LWLG's technology has been successfully developed in much less time than what the Industry spent, and at a cost less than 5% of what the Industry spent screwing around with unstable fragile molecules for 40 years!

RIDDLE ME THIS >> WHY WOULD THE INDUSTRY SPEND BILLIONS AND BILLIONS OF $$ ON SOMETHING THEY DIDN'T DESPERATELY WANT???????

Electro-Optic Polymer Production – Our Approach vs. the BLA Approach

LWLG's P2IC Platform is cheaper ($1/Gb) & better (lower power 1v) & scalable (100Gbs to 400Gbs to 800Gbs and beyond!)

Brief polymer history…

• <1980s

– Strong government funding for non-linear electro-optic organic
polymers (DARPA, NSF, DOE, DoD etc.)
– Many papers, reports, books

• 1980s – 2000s
– Heavy, focused, and increased gvt funding for non-linear EO organic
polymers (DARPA, NSF, DOE, DoD, USAirForce, USNavy, USArmy, EU)
– Industry R&D lab funding e.g. Du Pont, Dow, Akzo Nobel, IBM, Intel,
Boeing, Motorola, AT&T Bell Labs, GE, Lockheed etc.
– Increase in papers, publications, conferences, and books

• 2000s – 2010s
– Wane in government funding and industrial R&D lab activity
– Limited commercialization in fiber based communications

• >2010s
– Excellent progress on high speed performance (>100Gbaud)
– Resurgence?

LWLG inventor Fred Goetz took an opposite approach, he started with something inherently STABILE, a plastic, and worked to make it E/O active, the result was a 3rd generation Polymer that is LWLG

Read below to understand why LWLG has succeeded now, and YES they have succeeded, just need to be accepted and this rocket will launch !!

Paradox of Electro-Optics


Certain materials are made of robust molecules and their electrons are so strongly bound in the molecular structure that it is difficult for them to vibrate or breakaway.

Such materials may be robust but generally their electrons do not vibrate easily. By analogy, a beer-mug may be thick -walled but it would be much more difficult for our soprano to vibrate it with his or her voice.

This has been the dilemma of electro -optics. Creating a molecule in which an electron can oscillate freely back and forth when hit by light but which does not wildly vibrate the material toward its own resonant destruction.

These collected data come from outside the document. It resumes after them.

-- ==== Sys2Proof/Laws/KeepLinkOps.lean ====
section
/-! SUPPORT. What the operations of Machine/LinkOps.lean keep: one lemma per operation. -/

namespace Sys2Proof.Machine

-- One proof at a time: the package is compiled as one text under a memory limit.
set_option Elab.async false

set_option linter.all false

variable {W : Parts} {s0 s : State}

theorem State.setLinks_keep {a1} (h : Keep W s0 s) (w_links : W.links = true := by first | assumption | rfl) : Keep W s0 (State.setLinks s a1) := by
  unfold State.setLinks
  try dsimp only
  repeat' first
    | with_reducible assumption
    | with_reducible refine Keep.ite ?_ ?_
    | with_reducible refine Keep.upd_links (h := ?_)

theorem State.updLport_keep {a1 a2} (h : Keep W s0 s) (w_links : W.links = true := by first | assumption | rfl) : Keep W s0 (State.updLport s a1 a2) := by
  unfold State.updLport
  try dsimp only
  repeat' first
    | with_reducible assumption
    | with_reducible refine Keep.ite ?_ ?_
    | with_reducible apply State.setLinks_keep

theorem State.sealCell_keep {a1 a2} (h : Keep W s0 s) (w_links : W.links = true := by first | assumption | rfl) : Keep W s0 (State.sealCell s a1 a2).1 := by
  unfold State.sealCell
  try dsimp only
  repeat' first
    | with_reducible assumption
    | with_reducible refine Keep.ite ?_ ?_
    | with_reducible apply State.setLinks_keep
    | with_reducible refine Keep.iteFst ?_ ?_

theorem State.sendHop_keep {a1 a2 a3} (h : Keep W s0 s) (w_out : W.out = true := by first | assumption | rfl) : Keep W s0 (State.sendHop s a1 a2 a3) := by
  unfold State.sendHop
  try dsimp only
  repeat' first
    | with_reducible assumption
    | with_reducible refine Keep.ite ?_ ?_
    | with_reducible apply State.emit_keep
    | (split <;> try dsimp only)

theorem State.sendCredit_keep {a1} (h : Keep W s0 s) (w_out : W.out = true := by first | assumption | rfl) (w_links : W.links = true := by first | assumption | rfl) : Keep W s0 (State.sendCredit s a1) := by
  unfold State.sendCredit
  try dsimp only
  repeat' first
    | with_reducible assumption
    | with_reducible refine Keep.ite ?_ ?_
    | with_reducible apply State.updLport_keep
    | with_reducible apply State.sendHop_keep

theorem State.linkFree_keep {a1 a2} (h : Keep W s0 s) (w_out : W.out = true := by first | assumption | rfl) (w_links : W.links = true := by first | assumption | rfl) : Keep W s0 (State.linkFree s a1 a2) := by
  unfold State.linkFree
  try dsimp only
  repeat' first
    | with_reducible assumption
    | with_reducible refine Keep.ite ?_ ?_
    | with_reducible apply State.updLport_keep
    | with_reducible apply State.sendCredit_keep
    | (split <;> try dsimp only)

theorem State.cellLeaves_keep {a1} (h : Keep W s0 s) (w_links : W.links = true := by first | assumption | rfl) : Keep W s0 (State.cellLeaves s a1) := by
  unfold State.cellLeaves
  try dsimp only
  repeat' first
    | with_reducible assumption
    | with_reducible refine Keep.ite ?_ ?_
    | with_reducible apply State.setLinks_keep
    | (split <;> try dsimp only)

theorem State.wireCell_keep {a1} (h : Keep W s0 s) (w_links : W.links = true := by first | assumption | rfl) : Keep W s0 (State.wireCell s a1).1 := by
  unfold State.wireCell
  try dsimp only
  repeat' first
    | with_reducible assumption
    | with_reducible refine Keep.ite ?_ ?_
    | with_reducible apply State.sealCell_keep
    | with_reducible refine Keep.iteFst ?_ ?_
    | (split <;> try dsimp only)

theorem State.sendCell_keep {a1 a2 a3} (h : Keep W s0 s) (w_out : W.out = true := by first | assumption | rfl) (w_links : W.links = true := by first | assumption | rfl) (w_opc : W.opc = true := by first | assumption | rfl) (w_b_perf : W.b_perf = true := by first | assumption | rfl) : Keep W s0 (State.sendCell s a1 a2 a3) := by
  unfold State.sendCell
  try dsimp only
  repeat' first
    | with_reducible assumption
    | with_reducible refine Keep.ite ?_ ?_
    | with_reducible apply State.wireCell_keep
    | with_reducible apply State.cellLeaves_keep
    | with_reducible apply State.updLport_keep
    | with_reducible apply State.emit_keep
    | with_reducible apply State.tally_keep
    | with_reducible apply State.count_keep
    | with_reducible apply State.linkFree_keep
    | (split <;> try dsimp only)

theorem State.pump_keep {k p} (h : Keep W s0 s) (w_out : W.out = true := by first | assumption | rfl) (w_links : W.links = true := by first | assumption | rfl) (w_opc : W.opc = true := by first | assumption | rfl) (w_b_perf : W.b_perf = true := by first | assumption | rfl) : Keep W s0 (State.pump k s p) := by
  induction k generalizing s with
  | zero => exact h
  | succ k ih =>
    unfold State.pump
    try dsimp only
    refine Keep.ite h ?_
    split
    · exact h
    · split
      · exact h
      · exact ih (State.sendCell_keep (State.updLport_keep h))

theorem State.enqueue_keep {a1 a2 a3} (h : Keep W s0 s) (w_out : W.out = true := by first | assumption | rfl) (w_links : W.links = true := by first | assumption | rfl) (w_opc : W.opc = true := by first | assumption | rfl) (w_b_perf : W.b_perf = true := by first | assumption | rfl) : Keep W s0 (State.enqueue s a1 a2 a3) := by
  unfold State.enqueue
  try dsimp only
  repeat' first
    | with_reducible assumption
    | with_reducible refine Keep.ite ?_ ?_
    | with_reducible apply State.updLport_keep
    | with_reducible apply State.pump_keep

theorem State.pumpPort_keep {a1} (h : Keep W s0 s) (w_out : W.out = true := by first | assumption | rfl) (w_links : W.links = true := by first | assumption | rfl) (w_opc : W.opc = true := by first | assumption | rfl) (w_b_perf : W.b_perf = true := by first | assumption | rfl) : Keep W s0 (State.pumpPort s a1) := by
  unfold State.pumpPort
  try dsimp only
  repeat' first
    | with_reducible assumption
    | with_reducible refine Keep.ite ?_ ?_
    | with_reducible apply State.pump_keep

theorem State.sendRouted_keep {a1 a2 a3} (h : Keep W s0 s) (w_out : W.out = true := by first | assumption | rfl) (w_links : W.links = true := by first | assumption | rfl) (w_opc : W.opc = true := by first | assumption | rfl) (w_b_perf : W.b_perf = true := by first | assumption | rfl) : Keep W s0 (State.sendRouted s a1 a2 a3) := by
  unfold State.sendRouted
  try dsimp only
  repeat' first
    | with_reducible assumption
    | with_reducible refine Keep.ite ?_ ?_
    | with_reducible apply State.enqueue_keep
    | (split <;> try dsimp only)

theorem State.nackCell_keep {a1 a2 a3} (h : Keep W s0 s) (w_out : W.out = true := by first | assumption | rfl) (w_links : W.links = true := by first | assumption | rfl) (w_opc : W.opc = true := by first | assumption | rfl) (w_b_perf : W.b_perf = true := by first | assumption | rfl) : Keep W s0 (State.nackCell s a1 a2 a3) := by
  unfold State.nackCell
  try dsimp only
  repeat' first
    | with_reducible assumption
    | with_reducible refine Keep.ite ?_ ?_
    | with_reducible apply State.sendRouted_keep

theorem State.cancelLinks_keep {a1} (h : Keep W s0 s) (w_links : W.links = true := by first | assumption | rfl) : Keep W s0 (State.cancelLinks s a1) := by
  unfold State.cancelLinks
  try dsimp only
  repeat' first
    | with_reducible assumption
    | with_reducible refine Keep.ite ?_ ?_
    | with_reducible apply State.setLinks_keep
    | (split <;> try dsimp only)

end Sys2Proof.Machine
end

Second-generation electro-optics are fragile like champagne flutes It was a daunting challenge. Scientists had been working on the problem since the 1960's and by the late -90's most everyone had deemed the task impossible, just as it is infeasible to merge the delicate vibration character of a champagne flute with a Hamburg beer stein.

Second-Generation


Second-generation electro-optic polymers are excellent high -
performance electron oscillators. Their long fluted shape however makes them highly unstable and unreliable.

Most scientists had been trying to make more slender and delicate "molecular flutes" that would vibrate easily, blindly hoping that they would somehow, someday figure out how to stabilize these molecular structures. This thin and delicate class of molecules has become known as second-generation electro-optic materials.

Third-Generation (LWLG)

Meanwhile, the scientists at LWLG continued quietly and
indefatigably toward the Holy Grail, the Fluted Stein. A molecule that was robust and yet which would vibrate more easily than the thinnest sliver of crystal. Once thought impossible, LWLG succeeded on their quest, producing today's third-generation of electro-optic molecules. LWLG scientists accomplished this by stabilizing the core of the molecule with interlocking atomic rings, much like crosshatches or the rungs of a ladder.

Third-generation electro-optic materials are even higher performing as electron oscillators. Their ring-locked shape gives them tremendous stability. Within these structures the electrons still vibrate easily, in fact they oscillate significantly better than within second -generation materials, yet they are incredibly robust due to their reinforced scaffold-like structure.